-- ==== Sys2Proof/Machine/Porter.lean ====
section
/-!
DEFINITION. The Porter: its restart and boot chain (R517, R518, R525, R526, R530, R532), firmware (R523, R524, R527–R531), the message set
(R539–R546), the log (R536, R538) and the module's reset (R624).
-/
namespace Sys2Proof.Machine

/-! ### Firmware images -/

/-- Bytes of a slot of the flash (R519, R529): the image as shipped, or what a session wrote; other bytes read 0xFF. -/
def slotByte (d : Device) (kind slot off : Nat) : Byte :=
  let s := tget {} d.porter.slots (2 * kind + slot)
  if s.shipped then (Config.fwImage kind slot).getD off 0xFF else tget 0xFF s.bytes off

def slotBytes (d : Device) (kind slot off n : Nat) : List Byte := (List.range n).map (fun i => slotByte d kind slot (off + i))

/-- The fused counter of a kind (R522). -/
def fusedSvn (d : Device) (kind : Nat) : Nat := tget 0 d.porter.svn kind
def imageSvn (d : Device) (kind slot : Nat) : Nat := (slotByte d kind slot 7).toNat
def imageVersion (d : Device) (kind slot : Nat) : Nat := ofLE (slotBytes d kind slot 8 4)
def bodyLen (d : Device) (kind slot : Nat) : Nat := ofLE (slotBytes d kind slot 0xC 4)
def bodyMax (kind : Nat) : Nat := if kind == 1 then 196608 else 16759808
def slotSize (kind : Nat) : Nat := if kind == 1 then 0x100000 else 0x1000000
def imageBody (d : Device) (kind slot : Nat) : List Byte := slotBytes d kind slot 0x4400 (bodyLen d kind slot)

/-- Check 1 of R524: MAGIC, FMT_VER, KIND, the reserved bytes and BODY_LEN. -/
def headOk (d : Device) (kind slot : Nat) : Bool :=
  ofLE (slotBytes d kind slot 0 4) == 0x49574652 && ofLE (slotBytes d kind slot 4 2) == 0x100 && (slotByte d kind slot 6).toNat == kind
  && allZero (slotBytes d kind slot 0x18 8) && allZero (slotBytes d kind slot 0x50 176) && allZero (slotBytes d kind slot 0x4394 108)
  && 1 ≤ bodyLen d kind slot && bodyLen d kind slot ≤ bodyMax kind

/-- The image of a slot is accepted (R524): every check passes. -/
def imageOk (d : Device) (kind slot : Nat) : Bool :=
  let at_ := slotBytes d kind slot
  headOk d kind slot && fusedSvn d kind ≤ imageSvn d kind slot
  && Config.sha384 (at_ 0x100 388) == Config.rsaRootHash && Config.sha384 (at_ 0x284 48) == Config.slhRootHash
  && Config.rsaVerify (at_ 0 256) (at_ 0x100 388) (at_ 0x2B4 384) && Config.slhVerify (at_ 0 256) (at_ 0x284 48) (at_ 0x434 16224)
  && Config.sha384 (imageBody d kind slot) == at_ 0x20 48

/-- A kind's ACTIVE slot is in TRIAL (R520). -/
def inTrial (d : Device) (kind : Nat) : Bool := d.porter.trial.contains kind

/-- A FW_STATE record and its event (R536, R547). (DEDUCED, notes/assumptions/50.md.) -/
def fwState (d : Device) (kind slot state code : Nat) : Device :=
  let d := log d 2 (if state == 5 || state == 7 then 2 else 0) (toLE 1 kind ++ toLE 1 slot ++ toLE 1 state ++ toLE 2 code)
  pushEv d { type := 0x103, detail := toLE 1 kind ++ toLE 1 slot ++ toLE 1 state }

/-- An image is rejected (R524, R549). -/
def rejectImage (d : Device) (kind slot : Nat) : Device :=
  fwState { d with porter := { d.porter with sigFails := min (d.porter.sigFails + 1) 0xFFFFFFFF } } kind slot 7 16

def setActive (d : Device) (kind slot : Nat) : Device := { d with porter := { d.porter with act := tset d.porter.act kind slot } }

/-- Roll back (R532): the other slot is ACTIVE, TRIAL is cleared, and FW_ROLLBACK is logged. -/
def rollback (d : Device) (kind : Nat) : Device :=
  let s := activeSlot d kind
  let d := setActive { d with porter := { d.porter with trial := ndel d.porter.trial kind } } kind (1 - s)
  alert (fwState d kind s 5 0) 4

/-- A slot of a kind is selected (R532): the slot to boot, none when no slot passes R524, and whether the selection rolled back. -/
def selectSlot (d : Device) (kind : Nat) : Option Nat × Bool × Device :=
  let s := activeSlot d kind
  if inTrial d kind then
    let tries := tget 0 d.porter.tries kind + 1
    let d := { d with porter := { d.porter with tries := tset d.porter.tries kind tries } }
    if tries < 2 && imageOk d kind s then (some s, false, d)
    else
      let d := if tries < 2 then rejectImage d kind s else d
      let d := rollback d kind
      if imageOk d kind (1 - s) then (some (1 - s), true, d) else (none, true, rejectImage d kind (1 - s))
  else if imageOk d kind s then (some s, false, d)
  else
    let d := rejectImage d kind s
    if imageOk d kind (1 - s) then (some (1 - s), false, setActive d kind (1 - s)) else (none, false, rejectImage d kind (1 - s))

## Task brief
Please reproduce the lines from the line with "def imageOk (d" to the line with "48) == Config.slhRootHash", both ends included, exactly as they appear above.

## Answer space
def imageOk (d : Device) (kind slot : Nat) : Bool :=
  let at_ := slotBytes d kind slot
  headOk d kind slot && fusedSvn d kind ≤ imageSvn d kind slot
  && Config.sha384 (at_ 0x100 388) == Config.rsaRootHash && Config.sha384 (at_ 0x284 48) == Config.slhRootHash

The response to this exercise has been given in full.